State Minister of Artsakh
- In office 1 June 2021 – 3 November 2022
- President: Arayik Harutyunyan
- Preceded by: Grigory Martirosyan
- Succeeded by: Ruben Vardanyan

Personal details
- Born: 5 July 1988 (age 38) Stepanakert, Nagorno-Karabakh Autonomous Oblast, Soviet Union
- Education: Yerevan State University

= Artak Beglaryan =

Armenian politician (born 1988)

Artak Artyomi Beglaryan (Արտակ Արտյոմի Բեգլարյան, born 5 July 1988) is an Armenian politician. He served as the State Minister of the de facto independent Republic of Artsakh from 2021 to 2022. He also previously served as Ombudsman of Artsakh from 2018 until 2020.

==Early life and education==
Artak Artyomi Beglaryan was born on 5 July 1988 in Stepanakert, Nagorno-Karabakh Autonomous Oblast. His father fought in the First Nagorno-Karabakh War, participated in the Battle of Martakert and was killed during the Battle of Lachin. At the age of seven, Beglaryan was injured by the explosion of a wartime mine found by his friends. As a result of the detonation, he lost his sight and suffered multiple burns to his face.

Beglaryan studied at Yerevan Specialized School No. 14 for Children with Visual Impairments (1995–2006). He learned Braille at school. His mother died when he was 16.

After graduating from high school, Beglaryan entered the Faculty of International Relations at Yerevan State University, where he completed a bachelor's degree in political science in 2010. Through student exchange programs, he studied in Greece, the UK, the US, the Czech Republic, and Switzerland. Artak planned to study at the Diplomatic School of the Ministry of Foreign Affairs of Armenia, but was denied admission to the exams, citing his blindness. Ultimately, in 2018, he completed his postgraduate studies at the National Defense Research University of the Ministry of Defense of the Republic of Armenia, defending his dissertation on the topic "Features of the process of formation and development of the political system in the Republic of Artsakh".

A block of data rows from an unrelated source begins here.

theorem host_returned {turns : Nat} {op : HostOp} {s t : State} {q : Reply}
    (h : host turns op s = .returned q t) : hostOp turns op s = .returned q t := by
  unfold host at h
  split at h
  · cases h
  · exact h

/-- A halted machine stays halted in every host operation that returns, but for a reset, a load and a restore: a step and
a run do nothing, a reader changes nothing, and a writer does not write the run state. -/
theorem hostOp_of_halted {turns : Nat} {op : HostOp} {s t : State} {q : Reply} (hh : s.halted = true)
    (h : hostOp turns op s = .returned q t) :
    (op = .powerOn ∨ (∃ bytes, op = .loadProgramBytes bytes) ∨ ∃ bytes, op = .loadSnapshot bytes) ∨
      t.halted = true := by
  cases op with
  | powerOn => exact .inl (.inl rfl)
  | loadProgramBytes bytes => exact .inl (.inr (.inl ⟨bytes, rfl⟩))
  | loadSnapshot bytes => exact .inl (.inr (.inr ⟨bytes, rfl⟩))
  | runUntilHalt =>
    rw [ofRun_returned h, runUntilHalt_of_halted hh]
    exact .inr hh
  | runSteps n =>
    rw [ofRun_returned h, runSteps_of_halted hh]
    exact .inr hh
  | cpuRun n =>
    rw [ofRun_returned h, cpuRun, runLoop_of_halted hh]
    exact .inr hh
  | cpuStep =>
    rw [cpuStep_of_halted hh h]
    exact .inr hh
  | setReg i v =>
    obtain ⟨j, rfl⟩ := hostSetReg_ok (opResult_returned h)
    exact .inr hh
  | memWrite a bs =>
    obtain ⟨-, rfl⟩ := hostMemWrite_ok (opResult_returned h)
    exact .inr hh
  | addBreakpoint a =>
    rcases addBreakpoint_ok (opResult_returned h) with rfl | ⟨-, rfl⟩ <;> exact .inr hh
  | registerDevice m =>
    obtain ⟨-, -, -, rfl⟩ := registerDevice_ok (opResult_returned h)
    exact .inr hh
  | removeBreakpoint a | getPC | getSP | getFlags | isHalted | breakpoints | saveSnapshot =>
    cases h
    exact .inr hh
  | getReg i | memRead a n | disassemble a =>
    unfold hostOp at h
    dsimp only at h
    split at h <;> cases h <;> exact .inr hh

/-- Settles O45: a step of a halted machine only reports, and only a reset, a load or a restore writes the run state
back. -/
theorem haltedIsTerminal : Obligations.HaltedIsTerminal := by
  refine ⟨fun s t hh hs => ?_, fun s t turns op q hh hr hrun => ?_⟩
  · rw [step_of_halted hh] at hs
    cases hs
    exact hh
  · exact (hostOp_of_halted hh (host_returned hr)).resolve_right (by simp [hrun])

end Sys2Proof.Machine
end

section
/-! PROOF. The bus, words in RAM, and the host's raw accesses and registrations (20_memory.md R72 to R85). -/

namespace Sys2Proof.Machine

open Sys2Proof.Statements

/-! Routing (R72). -/

theorem contains_iff {m : DeviceMapping} {a : Nat} :
    m.contains a = true ↔ m.base.toNat ≤ a ∧ a < m.base.toNat + m.size := by
  simp [DeviceMapping.contains]

theorem resolve_of_window {devmap : List DeviceMapping} (h : devmapOk devmap = true)
    {m : DeviceMapping} {a : Nat} (hm : m ∈ devmap) (hc : m.contains a = true) :
    resolve devmap a = .device m.dev (a - m.base.toNat) := by
  simp only [resolve, find_window h hm hc]

/-- Settles O37: windows of a legal map are disjoint, so the scan finds the one that contains the address. -/
theorem busRoutesByStartAddress : Obligations.BusRoutesByStartAddress := by
  intro devmap a h
  refine ⟨fun m hm hlo hhi => resolve_of_window h hm (contains_iff.mpr ⟨hlo, hhi⟩), fun hout => ?_⟩
  refine resolve_eq_ram.mpr fun m hm => ?_
  rw [← Bool.not_eq_true, contains_iff]
  exact hout m hm

/-! Words in RAM (R75). -/

theorem holdsWord_of_writeWord {t : State} {m : Memory} {a : Nat} {v : Word} (hwf : m.wf = true)
    (h : t.ram = m.writeWord a v) : HoldsWord t a v := by
  have hbyte : ∀ k, k < 4 → t.ram.read (a + k) = byteOf v k := fun k hk => by
    rw [h, read_writeWord a (a + k) v hwf, if_pos (by omega), Nat.add_sub_cancel_left]
    rfl
  exact ⟨hbyte 0 (by omega), hbyte 1 (by omega), hbyte 2 (by omega), hbyte 3 (by omega)⟩

theorem memRead_writeWord {s : State} {addr : Word} (v : Word) (hwf : s.ram.wf = true)
    (hr : resolve s.devmap addr.toNat = .ram) (hb : addr.toNat + 4 ≤ s.cfg.memSize) :
    State.memRead { s with ram := s.ram.writeWord addr.toNat v } addr =
      .ok (v, { s with ram := s.ram.writeWord addr.toNat v }) := by
  rw [memRead_ram (s := { s with ram := s.ram.writeWord addr.toNat v }) hr hb,
    readWord_writeWord _ _ hwf]
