-- ==== Sys2Proof/Decode.lean ====
section
/-!
DEFINITION. Decoding a command word (R91 to R96) and, after it, the encoder (R94).
A command is the whole 32-bit value of one RegWrite to CMD (R92), so the decoder reads a word and never bytes: the block has
no byte order (R64).
-/

namespace Sys2Proof

/-- OPC, bits 7:0 of a command word (R91). -/
def opcField (w : Word) : Byte := w.extractLsb 7 0

/-- RSV, bits 31:8 of a command word (R91). -/
def rsvField (w : Word) : BitVec 24 := w.extractLsb 31 8

/-- Why a word is no command (R95). All three raise the same error, ILLEGAL_CMD. -/
inductive IllegalWord where
  /-- RSV ≠ 0 -/
  | reservedBits
  /-- RSV = 0 and OPC = 0x00 -/
  | opcodeZero
  /-- RSV = 0 and OPC from 0x0B to 0xFF -/
  | opcodeUnassigned
deriving DecidableEq, Repr

/-- R96, total on every 32-bit word; an illegal word is rejected by the name of what is wrong with it. -/
def decode (w : Word) : Except IllegalWord Instr :=
  if rsvField w ≠ 0#24 then .error .reservedBits
  else match (opcField w).toNat with
    | 0x00 => .error .opcodeZero
    | 0x01 => .ok .makePixel
    | 0x02 => .ok .getRed
    | 0x03 => .ok .getGreen
    | 0x04 => .ok .getBlue
    | 0x05 => .ok .getAlpha
    | 0x06 => .ok .index
    | 0x07 => .ok .squash
    | 0x08 => .ok .colorRotate
    | 0x09 => .ok .blur
    | 0x0A => .ok .expand
    | _ => .error .opcodeUnassigned

/-- The command word of a command (R94). -/
def encode : Instr → Word
  | .makePixel => 0x00000001#32
  | .getRed => 0x00000002#32
  | .getGreen => 0x00000003#32
  | .getBlue => 0x00000004#32
  | .getAlpha => 0x00000005#32
  | .index => 0x00000006#32
  | .squash => 0x00000007#32
  | .colorRotate => 0x00000008#32
  | .blur => 0x00000009#32
  | .expand => 0x0000000A#32

/-- The 32-bit word of a table row's bits: bits at and above `nbits` are 0. Every row has 32 bits (R92). -/
def tableWord (nbits w : Nat) : Word := BitVec.ofNat 32 (w % 2 ^ nbits)

/-- The command the decoder reads from a word numbered as spec/opcode_table.json numbers it. A word is one register value,
so there are no bytes to lay out, and no command is longer than 32 bits (log entry 18). -/
def decodeTableWord (nbits w : Nat) : Option Instr :=
  if nbits ≤ 32 then
    match decode (tableWord nbits w) with
    | .ok i => some i
    | .error _ => none
  else none

end Sys2Proof
end

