-- ==== Sys2Proof/Laws/Memory.lean ====
section
/-!
SUPPORT. Pixel memory: read after write, the canonical form, and that two memories in canonical form with the same reads are equal.
-/

namespace Sys2Proof.Machine

@[simp] theorem Memory.read_nil (a : Nat) : Memory.read [] a = none := rfl

@[simp] theorem Memory.read_cons (b : Nat) (v : Word) (m : Memory) (a : Nat) :
    Memory.read ((b, v) :: m) a = if a = b then some v else Memory.read m a := rfl

/-- Everything a write does to the reads. -/
theorem Memory.read_write (m : Memory) (a : Nat) (v : Word) (b : Nat) :
    (m.write a v).read b = if b = a then some v else m.read b := by
  induction m with
  | nil => rfl
  | cons c m ih =>
    obtain ⟨c, w⟩ := c
    by_cases h1 : a < c
    · simp [Memory.write, h1]
    · by_cases h2 : a = c
      · subst h2
        simp only [Memory.write, lt_irrefl, if_false, if_true, Memory.read_cons]
        split <;> rfl
      · simp only [Memory.write, h1, h2, if_false, Memory.read_cons, ih]
        grind

@[simp] theorem Memory.read_write_same (m : Memory) (a : Nat) (v : Word) : (m.write a v).read a = some v := by
  simp [Memory.read_write]

theorem Memory.read_write_other (m : Memory) {a b : Nat} (v : Word) (h : b ≠ a) : (m.write a v).read b = m.read b := by
  simp [Memory.read_write, h]

/-! ## The canonical form -/

@[simp] theorem Memory.wf_nil : Memory.wf [] = true := rfl

/-- Every address of `m` is above `a`. -/
def Memory.above (a : Nat) (m : Memory) : Prop := ∀ c ∈ m, a < c.1

theorem Memory.wf_cons (a : Nat) (v : Word) (m : Memory) :
    Memory.wf ((a, v) :: m) = true ↔ Memory.above a m ∧ m.wf = true := by
  induction m generalizing a v with
  | nil => simp [Memory.wf, Memory.above]
  | cons c m ih =>
    obtain ⟨b, w⟩ := c
    have h := ih b w
    simp only [Memory.wf, Bool.and_eq_true, decide_eq_true_eq, Memory.above] at h ⊢
    constructor
    · rintro ⟨hab, hm⟩
      refine ⟨?_, hm⟩
      rintro ⟨x, y⟩ hc
      rcases List.mem_cons.mp hc with hc | hc
      · cases hc; exact hab
      · exact lt_trans hab ((h.mp hm).1 _ hc)
    · rintro ⟨ha, hm⟩
      exact ⟨ha (b, w) (List.mem_cons_self ..), hm⟩

theorem Memory.mem_write {m : Memory} {a : Nat} {v : Word} {c : Nat × Word} (h : c ∈ m.write a v) : c = (a, v) ∨ c ∈ m := by
  induction m with
  | nil => simpa [Memory.write] using h
  | cons d m ih =>
    obtain ⟨d, w⟩ := d
    simp only [Memory.write] at h
    split at h
    · simpa using h
    · split at h
      · simp only [List.mem_cons] at h ⊢
        tauto
      · simp only [List.mem_cons] at h ⊢
        rcases h with h | h
        · exact .inr (.inl h)
        · rcases ih h with h | h <;> tauto

/-- A write keeps the canonical form. -/
theorem Memory.wf_write {m : Memory} (a : Nat) (v : Word) (h : m.wf = true) : (m.write a v).wf = true := by
  induction m with
  | nil => rfl
  | cons c m ih =>
    obtain ⟨b, w⟩ := c
    have hc := (Memory.wf_cons b w m).mp h
    simp only [Memory.write]
    split
    · rename_i hab
      refine (Memory.wf_cons ..).mpr ⟨?_, h⟩
      intro d hd
      rcases List.mem_cons.mp hd with hd | hd
      · subst hd; exact hab
      · exact lt_trans hab (hc.1 _ hd)
    · split
      · rename_i hab
        subst hab
        exact (Memory.wf_cons ..).mpr hc
      · refine (Memory.wf_cons ..).mpr ⟨?_, ih hc.2⟩
        intro d hd
        rcases Memory.mem_write hd with hd | hd
        · subst hd; show b < a; omega
        · exact hc.1 _ hd

/-- A write inside PMEM keeps every listed word inside PMEM. -/
theorem Memory.inside_write {m : Memory} {n a : Nat} (v : Word) (h : m.inside n = true) (ha : a < n) :
    (m.write a v).inside n = true := by
  simp only [Memory.inside, List.all_eq_true, decide_eq_true_eq] at h ⊢
  intro c hc
  rcases Memory.mem_write hc with hc | hc
  · subst hc; exact ha
  · exact h c hc

/-- Making words Unwritten keeps the canonical form. -/
theorem Memory.wf_eraseRange {m : Memory} (lo hi : Nat) (h : m.wf = true) : (m.eraseRange lo hi).wf = true := by
  induction m with
  | nil => rfl
  | cons c m ih =>
    obtain ⟨b, w⟩ := c
    have hc := (Memory.wf_cons b w m).mp h
    have ih := ih hc.2
    simp only [Memory.eraseRange, List.filter_cons] at ih ⊢
    split
    · exact (Memory.wf_cons ..).mpr ⟨fun d hd => hc.1 d (List.mem_filter.mp hd).1, ih⟩
    · exact ih

/-- Everything erasing does to the reads. -/
theorem Memory.read_eraseRange (m : Memory) (lo hi a : Nat) :
    (m.eraseRange lo hi).read a = if lo ≤ a ∧ a < hi then none else m.read a := by
  induction m with
  | nil => simp [Memory.eraseRange]
  | cons c m ih =>
    obtain ⟨b, w⟩ := c
    simp only [Memory.eraseRange, List.filter_cons] at ih ⊢
    by_cases hb : lo ≤ b ∧ b < hi
    · simp only [hb.1, hb.2, decide_true, Bool.and_self, Bool.not_true, Bool.false_eq_true, if_false, ih, Memory.read_cons]
      grind
    · have : (!(decide (lo ≤ b) && decide (b < hi))) = true := by
        have := hb; simp; omega
      simp only [this, if_true, Memory.read_cons, ih]
      grind

theorem Memory.read_of_above {a b : Nat} {m : Memory} (h : Memory.above a m) (hb : b ≤ a) : m.read b = none := by
  induction m with
  | nil => rfl
  | cons c m ih =>
    obtain ⟨d, w⟩ := c
    have hd : a < d := h (d, w) (List.mem_cons_self ..)
    have : b ≠ d := by omega
    simpa [this] using ih fun x hx => h x (List.mem_cons_of_mem _ hx)

/-- Two memories in canonical form with the same reads are the same data. -/
theorem Memory.ext_read {m n : Memory} (hm : m.wf = true) (hn : n.wf = true) (h : ∀ a, m.read a = n.read a) : m = n := by
  induction m generalizing n with
  | nil =>
    cases n with
    | nil => rfl
    | cons c n =>
      obtain ⟨b, w⟩ := c
      simpa using h b
  | cons c m ih =>
    obtain ⟨a, v⟩ := c
    cases n with
    | nil => simpa using h a
    | cons d n =>
      obtain ⟨b, w⟩ := d
      obtain ⟨ham, hm'⟩ := (Memory.wf_cons ..).mp hm
      obtain ⟨hbn, hn'⟩ := (Memory.wf_cons ..).mp hn
      have hab : a = b := by
        by_contra hne
        rcases Nat.lt_or_gt_of_ne hne with hlt | hgt
        · have := h a
          simp [hne, Memory.read_of_above hbn hlt.le] at this
        · have := h b
          simp [Ne.symm hne, Memory.read_of_above ham hgt.le] at this
      subst hab
      have hv : v = w := by simpa using h a
      subst hv
      have : m = n := by
        refine ih hm' hn' fun x => ?_
        by_cases hx : x = a
        · subst hx
          rw [Memory.read_of_above ham le_rfl, Memory.read_of_above hbn le_rfl]
        · simpa [hx] using h x
      rw [this]

/-- Two writes at different addresses can change places. -/
theorem Memory.write_comm {m : Memory} (hm : m.wf = true) {a b : Nat} (h : a ≠ b) (v w : Word) :
    (m.write a v).write b w = (m.write b w).write a v := by
  refine Memory.ext_read (Memory.wf_write _ _ (Memory.wf_write _ _ hm)) (Memory.wf_write _ _ (Memory.wf_write _ _ hm)) fun x => ?_
  simp only [Memory.read_write]
  grind

theorem Memory.read_lt_of_inside {m : Memory} {n a : Nat} {v : Word} (h : m.inside n = true) (hr : m.read a = some v) : a < n := by
  induction m with
  | nil => simp at hr
  | cons c m ih =>
    obtain ⟨b, w⟩ := c
    simp only [Memory.inside, List.all_cons, Bool.and_eq_true, decide_eq_true_eq] at h
    simp only [Memory.read_cons] at hr
    split at hr
    · omega
    · exact ih h.2 hr

end Sys2Proof.Machine
end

==Social and political activities==
During his studies, Beglaryan became one of the initiators of the "Learn Armenia" club, which organized hiking trips. In addition, in Nagorno-Karabakh, he founded the public organization "Kamk" ("Will"), which conducted educational events. He was a member of the youth parliament at the National Assembly of the Nagorno-Karabakh Republic (2011–2012). At the age of 24, he climbed Mount Ararat with a group of 15 people.

Beglaryan began his career at the Orakarg newspaper, where he worked as a columnist from December 2011 to June 2012. From June to December 2012, he was an analyst at the Artsakh Today Information and Analysis Center. From 2014 to 2018, he was a visiting lecturer at Artsakh State University.

Subsequently, Beglaryan worked with the Prime Minister of the Nagorno-Karabakh Republic, Arayik Harutyunyan. Initially as an assistant (2012–2013), and then as a press secretary (2013–2017). From November 2017 to January 2018, he was an advisor to the State Minister of Artsakh.

Beglaryan founded the youth organization "Artsakhkertum". In 2016, he became a member of the board of trustees of the Shusha Technological University. In 2018, he headed the Union of the Blind of Artsakh.

In February 2018, Beglaryan became the head of the office of the Human Rights Defender of Artsakh. In October 2018, the Free Motherland party and the Motherland faction nominated Beglaryan for the post of Ombudsman of the Nagorno-Karabakh Republic (officially, the Human Rights Defender of Artsakh). As a result of the vote in the National Assembly, 29 out of 33 deputies supported his candidacy. He served in this position from November 2018 to December 2020. In 2019, he delivered a report to the Parliamentary Assembly of the Council of Europe. During the Second Nagorno-Karabakh War, he remained in the unrecognized republic and informed the public about what was happening, as well as assisted international organizations in collecting evidence.

On 24 December 2020, President Arayik Harutyunyan appointed Beglaryan as the head of the Artsakh presidential administration.

On 1 June 2021, Beglaryan was appointed as the State Minister, serving in this position until 3 November 2022. In November 2022, he moved to the position of Advisor to the State Minister, where he served until 31 August 2023.

==Exile==
In the wake of the 2023 Azerbaijani offensive, Beglaryan fled Nagorno-Karabakh and moved to Yerevan.